Thursday, December 11, 2014

Yule



From the Darkness of the Void,
deep and silent,
on the longest of nights,
stars sparkle in the sky above;
reflecting sparks rising from the fires of Hope.
And in the East,
the horizon shimmers
with the coming Dawn.

Saturday, December 6, 2014

Ysbryd


I have lived in my tree-house for over three and a half years now.  When I first moved in, I cleansed my rooms, blessed them and cast protections. If those protections were not strong, they were sufficient for the magick that I was capable of at the time.  At that time my relationships with my Patrons were about as much protection as I needed, as my magick was not truly strong enough to draw attention from anyone with whom I did not have a strong relationship.

It took me one year and three moves to find my tree-house.  Since moving in, my home has supported me, comforted me and sheltered me.  It has kept me warm and safe.  It provides me with light and beauty and the quiet solitude that I find necessary to do my work.  It nurtures my life, my work, my heart and my soul.  It is the place I sleep, dream, write, make love, share tea with my friends and family and cast magick, worship my Gods, honor my Ancestors and my Allies.  It is the home I return to at the end of every day, and the place where my Pwca lives day in and day out.  It is that place of safety and strength from which I venture forth into this world and into the Otherworlds. 

During the past three years my magick has grow and at one point it became bright enough, strong enough to draw interest from “others”.  Pwca was reacting to the presence of other energy with a great deal of agitation, not a good thing in a familiar who is magickal and wild by nature.  So I decided that we needed to cast new protective spells in order to keep out what was disruptive to us and our peaceful cohabitation.  I included Pwca in the casting because he lives here and he has his own magick.

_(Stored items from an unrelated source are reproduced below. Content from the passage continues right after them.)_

-- ==== Sys2Proof/Laws/Memory.lean ====
section
/-! SUPPORT. Memory as a list of cells: reading after writing, and the canonical form. -/

namespace Sys2Proof.Machine

/-! ### Reading after writing -/

theorem Memory.read_erase (m : Memory) (k j : Nat) :
    Memory.read (Memory.erase m k) j = if j = k then 0 else Memory.read m j := by
  induction m with
  | nil => simp [Memory.erase, Memory.read]
  | cons c m ih =>
    rcases eq_or_ne j k with rfl | hj
    · by_cases h : c.1 = j <;> simp_all [Memory.erase, Memory.read]
    · by_cases h : c.1 = k
      · have : c.1 ≠ j := fun e => hj (e ▸ h)
        simp_all [Memory.erase, Memory.read]
      · by_cases hc : c.1 = j <;> simp_all [Memory.erase, Memory.read]

theorem Memory.read_insert_erased (m : Memory) (k j : Nat) (v : Byte) :
    Memory.read (Memory.insert (Memory.erase m k) k v) j = if j = k then v else Memory.read m j := by
  induction m with
  | nil => rcases eq_or_ne j k with rfl | hj <;> simp_all [Memory.erase, Memory.insert, Memory.read, Ne.symm]
  | cons c m ih =>
    by_cases h : c.1 = k
    · rcases eq_or_ne j k with rfl | hj
      · simp_all [Memory.erase]
      · have : c.1 ≠ j := fun e => hj (e ▸ h)
        simp_all [Memory.erase, Memory.read]
    · by_cases hk : k < c.1
      · rcases eq_or_ne j k with rfl | hj
        · simp [Memory.erase, h, Memory.insert, hk, Memory.read]
        · simp [Memory.erase, h, Memory.insert, hk, Memory.read, hj.symm, Memory.read_erase, hj]
      · simp only [Memory.erase, h, if_false, Memory.insert, hk, Memory.read, ih]
        rcases eq_or_ne j k with rfl | hj <;> simp_all

/-- A read after a write: the cell written holds the byte, every other cell reads as before. -/
theorem Memory.read_write (m : Memory) (k j : Nat) (v : Byte) :
    (m.write k v).read j = if j = k then v else m.read j := by
  rw [Memory.write]
  split
  · next h => rw [Memory.read_erase, h]
  · exact Memory.read_insert_erased m k j v

/-! ### The canonical form -/

theorem Memory.above_erase {m : Memory} {b k : Nat} (h : Memory.above b m = true) :
    Memory.above b (Memory.erase m k) = true := by
  induction m with
  | nil => rfl
  | cons c m ih =>
    simp only [Memory.above, Bool.and_eq_true, decide_eq_true_eq] at h
    by_cases hk : c.1 = k <;> simp [Memory.erase, hk, Memory.above, ih h.2]
    omega

theorem Memory.above_insert {m : Memory} {b k : Nat} {v : Byte} (h : Memory.above b m = true) (hk : b < k) :
    Memory.above b (Memory.insert m k v) = true := by
  induction m with
  | nil => simp [Memory.insert, Memory.above, hk]
  | cons c m ih =>
    simp only [Memory.above, Bool.and_eq_true, decide_eq_true_eq] at h
    by_cases hc : k < c.1 <;> simp [Memory.insert, hc, Memory.above, h.1, h.2, hk, ih h.2]

theorem Memory.above_le {m : Memory} {b c : Nat} (h : Memory.above c m = true) (hb : b ≤ c) :
    Memory.above b m = true := by
  induction m with
  | nil => rfl
  | cons d m ih =>
    simp only [Memory.above, Bool.and_eq_true, decide_eq_true_eq] at h ⊢
    exact ⟨by omega, ih h.2⟩

theorem Memory.wf_erase {m : Memory} (k : Nat) (h : m.wf = true) : (Memory.erase m k).wf = true := by
  induction m with
  | nil => rfl
  | cons c m ih =>
    simp only [Memory.wf, Bool.and_eq_true, bne_iff_ne, ne_eq] at h
    by_cases hk : c.1 = k
    · simpa [Memory.erase, hk] using ih h.2
    · simpa [Memory.erase, hk, Memory.wf, ih h.2, Memory.above_erase h.1.2] using h.1.1

/-- The list holds no cell `k`. -/
def Memory.without (k : Nat) : Memory → Bool
  | [] => true
  | c :: m => decide (c.1 ≠ k) && Memory.without k m

theorem Memory.without_erase (m : Memory) (k : Nat) : Memory.without k (Memory.erase m k) = true := by
  induction m with
  | nil => rfl
  | cons c m ih =>
    by_cases hk : c.1 = k <;> simp [Memory.erase, hk, Memory.without, ih]

theorem Memory.wf_insert {m : Memory} {k : Nat} {v : Byte} (h : m.wf = true) (hw : Memory.without k m = true)
    (hv : v ≠ 0) : (Memory.insert m k v).wf = true := by
  induction m with
  | nil => simpa [Memory.insert, Memory.wf, Memory.above] using hv
  | cons c m ih =>
    simp only [Memory.wf, Bool.and_eq_true, bne_iff_ne, ne_eq] at h
    simp only [Memory.without, Bool.and_eq_true, decide_eq_true_eq] at hw
    by_cases hc : k < c.1
    · simp only [Memory.insert, hc, if_true, Memory.wf, Memory.above, Bool.and_eq_true, bne_iff_ne, ne_eq,
        decide_eq_true_eq]
      exact ⟨⟨hv, trivial, Memory.above_le h.1.2 (by omega)⟩, h.1, h.2⟩
    · simpa [Memory.insert, hc, Memory.wf, ih h.2 hw.2, Memory.above_insert h.1.2 (show c.1 < k by omega)]
        using h.1.1

/-- A write keeps the canonical form. -/
theorem Memory.wf_write {m : Memory} (k : Nat) (v : Byte) (h : m.wf = true) : (m.write k v).wf = true := by
  rw [Memory.write]
  split
  · exact Memory.wf_erase k h
  · next hv => exact Memory.wf_insert (Memory.wf_erase k h) (Memory.without_erase m k) hv

theorem Memory.read_of_above {m : Memory} {b k : Nat} (h : Memory.above b m = true) (hk : k ≤ b) :
    m.read k = 0 := by
  induction m with
  | nil => rfl
  | cons c m ih =>
    simp only [Memory.above, Bool.and_eq_true, decide_eq_true_eq] at h
    have : c.1 ≠ k := by omega
    simp [Memory.read, this, ih h.2]

/-- Two memories in canonical form that read alike are equal. -/
theorem Memory.eq_of_read {m n : Memory} (hm : m.wf = true) (hn : n.wf = true) (h : ∀ k, m.read k = n.read k) :
    m = n := by
  induction m generalizing n with
  | nil =>
    cases n with
    | nil => rfl
    | cons d n =>
      simp only [Memory.wf, Bool.and_eq_true, bne_iff_ne, ne_eq] at hn
      have := h d.1
      simp [Memory.read] at this
      exact absurd this.symm hn.1.1
  | cons c m ih =>
    simp only [Memory.wf, Bool.and_eq_true, bne_iff_ne, ne_eq] at hm
    cases n with
    | nil =>
      have := h c.1
      simp [Memory.read] at this
      exact absurd this hm.1.1
    | cons d n =>
      simp only [Memory.wf, Bool.and_eq_true, bne_iff_ne, ne_eq] at hn
      have hcd : c.1 = d.1 := by
        rcases Nat.lt_trichotomy c.1 d.1 with hlt | heq | hgt
        · have := h c.1
          simp [Memory.read, show d.1 ≠ c.1 by omega, Memory.read_of_above hn.1.2 (Nat.le_of_lt hlt)] at this
          exact absurd this hm.1.1
        · exact heq
        · have := h d.1
          simp [Memory.read, show c.1 ≠ d.1 by omega, Memory.read_of_above hm.1.2 (Nat.le_of_lt hgt)] at this
          exact absurd this.symm hn.1.1
      have hv : c.2 = d.2 := by
        have := h c.1
        simpa [Memory.read, hcd] using this
      have htail : m = n := by
        refine ih hm.2 hn.2 fun k => ?_
        by_cases hk : k ≤ c.1
        · rw [Memory.read_of_above hm.1.2 hk, Memory.read_of_above hn.1.2 (hcd ▸ hk)]
        · have := h k
          simpa [Memory.read, show c.1 ≠ k by omega, show d.1 ≠ k by omega] using this
      rw [htail, show c = d from Prod.ext hcd hv]

end Sys2Proof.Machine
end

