-- ==== Sys2Proof/Laws/Blocks.lean ====
section
/-! SUPPORT. What the register rules of block instructions (R333, R383) say of the offset registers and the count, and what
an iteration leaves in them. -/

namespace Sys2Proof.Machine

theorem disjointRegs_ne {xs ys : List Reg} (h : disjointRegs xs ys = true) {x y : Reg} (hx : x ∈ xs) (hy : y ∈ ys) :
    x ≠ y := by
  simp only [disjointRegs, List.all_eq_true, Bool.not_eq_true'] at h
  rintro rfl
  have := h x hx
  simp_all

variable (s : State)

/-- The offset registers of a string compare or block move and its count are three registers. -/
theorem moveOk_ne {p r d : Reg} (h : moveOk s.segmented p r d = true) :
    s.offReg p ≠ r ∧ s.offReg d ≠ r ∧ s.offReg p ≠ s.offReg d := by
  simp only [moveOk, Bool.and_eq_true] at h
  obtain ⟨⟨⟨⟨_, _⟩, h1⟩, h2⟩, h3⟩ := h
  exact ⟨disjointRegs_ne h1 (s.offReg_mem p) (by simp), disjointRegs_ne h2 (s.offReg_mem d) (by simp),
    disjointRegs_ne h3 (s.offReg_mem p) (s.offReg_mem d)⟩

theorem compareOk_ne {z : Size} {p r d : Reg} (h : compareOk z s.segmented p r d = true) : s.offReg p ≠ r := by
  simp only [compareOk, Bool.and_eq_true] at h
  exact disjointRegs_ne h.1.1.2 (s.offReg_mem p) (by simp)

theorem blockIoOk_ne {m p r : Reg} (h : blockIoOk s.segmented m p r = true) : s.offReg m ≠ r := by
  simp only [blockIoOk, Bool.and_eq_true] at h
  exact disjointRegs_ne h.1.1.2 (s.offReg_mem m) (by simp)

/-- In a translate instruction R1, which holds RH1, is neither an offset register nor the count. -/
theorem translateOk_ne {d r q : Reg} (h : translateOk s.segmented d r q = true) :
    s.offReg q ≠ r ∧ s.offReg d ≠ r ∧ s.offReg q ≠ s.offReg d ∧ s.offReg d ≠ 1 ∧ r ≠ 1 := by
  simp only [translateOk, Bool.and_eq_true] at h
  obtain ⟨⟨⟨⟨hm, hd⟩, _⟩, _⟩, hr⟩ := h
  obtain ⟨h1, h2, h3⟩ := moveOk_ne s hm
  refine ⟨h1, h2, h3, ?_, by simpa using hr⟩
  simp only [moveOk, Bool.and_eq_true, addrRegOk, nonzero] at hm
  obtain ⟨⟨⟨⟨_, h0, _⟩, _⟩, _⟩, _⟩ := hm
  simp only [State.offReg]
  split
  · have key : ∀ x : Reg, (x != 0) = true → x + 1 ≠ 1 := by decide
    exact key d h0
  · simpa using hd

/-- What an iteration leaves in an offset register and in the count, other than each other. -/
theorem State.reg_iterated (p r q : Reg) (w : Word) :
    ((s.bump p w).countDown r).reg q =
      if q = r then (s.bump p w).reg r - 1 else if q = s.offReg p then s.reg q + w else s.reg q := by
  simp only [State.countDown, State.reg_setReg]
  split
  · rfl
  · simp only [State.bump, State.reg_setReg]
    split
    · next h => rw [h]
    · rfl

theorem stride_add (z : Size) (up : Bool) (x : Word) :
    x + stride z up = if up then x + BitVec.ofNat 16 z.bytes else x - BitVec.ofNat 16 z.bytes := by
  cases up
  · exact (BitVec.sub_eq_add_neg _ _).symm
  · rfl

/-- The end of an iteration (R332). -/
theorem blockEnd_endBlock {t : State} (h : t.pc = s.pc) (rep ended : Bool) :
    (t.endBlock rep ended).pc = if rep && !ended then s.pc else s.pc + 4 := by
  simp only [State.endBlock, h]

end Sys2Proof.Machine
end

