-- ==== Sys2Proof/Tests/Slice0.lean ====
section
/-! SUPPORT. Tests: ill-formed terms that `WellFormed` refuses, words written out from the encodings of spec/30_encoding.md
and spec/opcode_table.json, one step of the vectors of spec/95_test_vectors.md, and a witness for the hypotheses of every
statement. -/

namespace Sys2Proof.Tests

-- One theorem at a time: a hundred kernel checks side by side would need a thread each.
set_option Elab.async false

open Sys2Proof Sys2Proof.Machine

/-! ## WellFormed refuses (smoke test) -/

theorem test_ill_formed_registers :
    ([.addl 3 (.reg 2), .addl 2 (.reg 3), .mult 5 (.reg 2), .multl 6 (.reg 2), .divl 4 (.reg 1), .exts 3, .extsl 2,
      .testl (.reg 5), .pushl 15 (.reg 3), .popl (.reg 7) 15, .ldl (.reg 1 2), .ldrl .load 3 0, .slll 1 1,
      .sdll 1 2] : List Instr).all
      (fun i => !i.wellFormed false) = true := by decide +kernel

theorem test_ill_formed_addresses :
    ([.add 1 (.mem (.ir 0)), .add 1 (.mem (.x (.near 4) 0)), .add 1 (.mem (.da (.short 1 2))),
      .add 1 (.mem (.da (.long 1 2))), .ld (.load 1 (.ba 0 2)), .ld (.load 1 (.bx 0 2)), .ld (.load 1 (.bx 2 0)),
      .lda 1 (.mem (.ir 2)), .push 0 (.reg 1), .pop (.reg 1) 0, .jp .t (.ir 0), .inw 1 (.reg 0),
      .out (.reg 0) 1] : List Instr).all
      (fun i => !i.wellFormed false) = true := by decide +kernel

theorem test_ill_formed_segmented_addresses :
    ([.add 1 (.mem (.ir 3)), .add 1 (.mem (.da (.near 4))), .lda 3 (.mem (.da (.long 1 2))), .ldar 3 4,
      .push 15 (.reg 1), .ld (.load 1 (.ba 3 2))] : List Instr).all (fun i => !i.wellFormed true) = true := by
  decide +kernel

theorem test_ill_formed_immediates_and_counts :
    ([.ldl (.storeImm (.ir 2) 1), .ld (.compact 1 2), .cpl (.memImm (.ir 2) 1), .setb (.static (.reg 1) 8),
      .set (.dynamic 1 0), .sll 1 0xFFFF, .srl 1 4, .rldb 3 3] : List Instr).all
      (fun i => !i.wellFormed false) = true := by decide +kernel

theorem test_ill_formed_overlaps :
    ([.cpib 2 2 3 .eq, .cpib 2 3 10 .eq, .cpib 2 3 11 .eq, .ldi 2 3 2, .ldi 2 2 4, .ldi 2 4 4, .trib 1 2 3,
      .trib 2 1 3, .trib 2 3 2, .ini 2 2 4, .ini 2 3 2, .outi 2 3 0, .soutib 2 3 3] : List Instr).all
      (fun i => !i.wellFormed false) = true := by decide +kernel

theorem test_ill_formed_segmented_overlaps :
    ([.ldi 2 3 4, .ldi 2 5 4, .ini 2 5 4, .cpi 2 4 3 .eq] : List Instr).all (fun i => !i.wellFormed true) = true := by
  decide +kernel

/-! ## Words written out from the encodings -/

/-- Each row's words decode to its instruction, with nothing left over, and are its encoding. -/
def reads (rows : List (Bool × List Word × Instr)) : Bool :=
  rows.all fun r => decide (decode r.1 r.2.1 = .ok (r.2.2, [])) && decide (encode r.2.2 = r.2.1)

theorem test_decode_arithmetic_and_logic_1 : reads [
    (false, [0x8029], .addb 9 (.reg 2)), (false, [0x0101, 0x8001], .add 1 (.imm 0x8001)),
    (false, [0x0209, 0x5A5A], .subb 9 (.imm 0x5A)), (false, [0x03A1], .sub 1 (.mem (.ir 10))),
    (false, [0x4409, 0x6002], .orb 9 (.mem (.da (.near 0x6002)))),
    (false, [0x4531, 0x6002], .or 1 (.mem (.x (.near 0x6002) 3))),
    (false, [0x4639, 0x6002], .andb 9 (.mem (.x (.near 0x6002) 3))), (false, [0x8721], .and 1 (.reg 2)),
    (false, [0x08A9], .xorb 9 (.mem (.ir 10))), (false, [0x4901, 0x6002], .xor 1 (.mem (.da (.near 0x6002)))),
    (false, [0x1204, 0x8001, 0x0002], .subl 4 (.imm 0x80010002)), (false, [0x9624], .addl 4 (.reg 2)),
    (false, [0x5834, 0x6002], .multl 4 (.mem (.x (.near 0x6002) 3))), (false, [0x19A6], .mult 6 (.mem (.ir 10))),
    (false, [0x1A0C, 0x8001, 0x0002], .divl 12 (.imm 0x80010002)), (false, [0x9B26], .div 6 (.reg 2)),
    (false, [0x0C41, 0x0D0D], .cpb (.memImm (.ir 4) 0x0D)),
    (false, [0x4D41, 0x6002, 0x0100], .cp (.memImm (.x (.near 0x6002) 4) 0x0100)),
    (false, [0x9042], .cpl (.reg 2 (.reg 4)))] = true := by decide +kernel

theorem test_decode_load_and_exchange_1 : reads [
    (false, [0xC805], .ldb (.compact 8 0x05)), (false, [0x7249, 0x0500], .ldb (.store (.bx 4 5) 9)),
    (false, [0x6132, 0x5000], .ld (.load 2 (.mem (.x (.near 0x5000) 3)))),
    (false, [0x4D05, 0x5000, 0x1234], .ld (.storeImm (.da (.near 0x5000)) 0x1234)),
    (true, [0x2121], .ld (.load 1 (.mem (.ir 2)))),
    (true, [0x6F21, 0x0320], .ld (.store (.mem (.x (.short 3 0x20) 2)) 1)),
    (false, [0x3752, 0xFFFE], .ldl (.store (.ba 5 0xFFFE) 2)),
    (false, [0x1402, 0x1122, 0x3344], .ldl (.imm 2 0x11223344)), (false, [0x3009, 0x00FC], .ldrb .load 9 0x00FC),
    (false, [0x3301, 0xFF00], .ldr .store 1 0xFF00), (false, [0x3502, 0x0010], .ldrl .load 2 0x0010),
    (false, [0x7441, 0x0500], .lda 1 (.bx 4 5)),
    (true, [0x7602, 0x8500, 0x1234], .lda 2 (.mem (.da (.long 5 0x1234)))),
    (false, [0x3401, 0x000C], .ldar 1 0x000C), (false, [0xBD59], .ldk 5 9),
    (false, [0x5C01, 0x0E02, 0x6000], .ldm .load (.da (.near 0x6000)) 14 2),
    (false, [0x1C49, 0x010F], .ldm .store (.ir 4) 1 15), (false, [0x8C58], .clrb (.reg 5)),
    (false, [0x0D58], .clr (.mem (.ir 5))), (false, [0x91F2], .pushl 15 (.reg 2))] = true := by decide +kernel

theorem test_decode_load_and_exchange_2 : reads [
    (false, [0x0DF9, 0x1234], .push 15 (.imm 0x1234)),
    (false, [0x53E3, 0x6000], .push 14 (.mem (.x (.near 0x6000) 3))), (false, [0x15F4], .popl (.mem (.ir 4)) 15),
    (false, [0x97F1], .pop (.reg 1) 15), (false, [0xAC29], .exb 9 (.reg 2)),
    (false, [0x6D01, 0x6000], .ex 1 (.mem (.da (.near 0x6000))))] = true := by decide +kernel

theorem test_decode_single_operand_and_bits_1 : reads [
    (false, [0x8C90], .comb (.reg 9)), (false, [0x4D90, 0x6000], .com (.mem (.x (.near 0x6000) 9))),
    (false, [0x0C92], .negb (.mem (.ir 9))), (false, [0x8D92], .neg (.reg 9)),
    (false, [0x4C04, 0x6000], .testb (.mem (.da (.near 0x6000)))), (false, [0x0D94], .test (.mem (.ir 9))),
    (false, [0x9C28], .testl (.reg 2)), (false, [0x8C96], .tsetb (.reg 9)),
    (true, [0x4D06, 0x0320], .tset (.mem (.da (.short 3 0x20)))), (false, [0xA89F], .incb (.reg 9) 15),
    (false, [0x6990, 0x6000], .inc (.mem (.x (.near 0x6000) 9)) 0), (false, [0x2A93], .decb (.mem (.ir 9)) 3),
    (false, [0x6B03, 0x6000], .dec (.mem (.da (.near 0x6000))) 3), (false, [0xA297], .resb (.static (.reg 9) 7)),
    (false, [0x239F], .res (.static (.mem (.ir 9)) 15)),
    (false, [0x6401, 0x6000], .setb (.static (.mem (.da (.near 0x6000))) 1)),
    (false, [0x2504, 0x0300], .set (.dynamic 3 4)),
    (false, [0x6691, 0x6000], .bitb (.static (.mem (.x (.near 0x6000) 9)) 1)),
    (false, [0xA79F], .bit (.static (.reg 9) 15)),
    (false, [0x2604, 0x0B00], .bitb (.dynamic 11 4))] = true := by decide +kernel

But something unexpected happened.  The spell was transformed.  It was made into something more elegant, lovelier.  Instead of simply providing protection, the magick lifts glamours and facilitates truth and healing.  This was not even in my thoughts although, my heart would have held these intentions had my mind thought of them.  I believe that it was the Spirit of the tree-house who affected the spells. 

Ysbryd is a Welsh word for spirit.  It is the name I use for the Spirit of my home.  I have been working to strengthen my relationship to Ysbryd.  I have a small altar on a corner of the kitchen counter where I make offerings of thanks and love to Ysbryd.  I greet her and light a small candle.  I burn incense and offer my thanks for all that she does for me and Pwca.  I place a small vase of flowers or a cup of tea and ask for her continued care and magick.  And I sing for her and then listen to hear what she might have to say to me.

I give thanks for Ysbryd and for her influence on my life and for her care of my beautiful home.                                                                                                                                            

Tuesday, December 2, 2014

Expectations


I have been trying to live up to the expectations of others for most of my life.  I have never really known what those expectations were, I have usually failed to meet them and, I have never stopped trying.  But in trying to understand what others expect from me, and in trying to meet those imagined expectations, I have failed to see what it was that I expected of myself.  I have limited my beliefs of what I am capable of. 

I have failed to see that I can do and be more than what someone else expects.  I have assumed that I am less than, rather than more than, what another wanted me to be, or what I imagined that they wanted me to be.

There is a lovely and delicious freedom in letting go of those expectations and the limits that I have placed upon myself.

My imagination is enjoying the freedom and is discovering possibilities that I have never dreamed of before.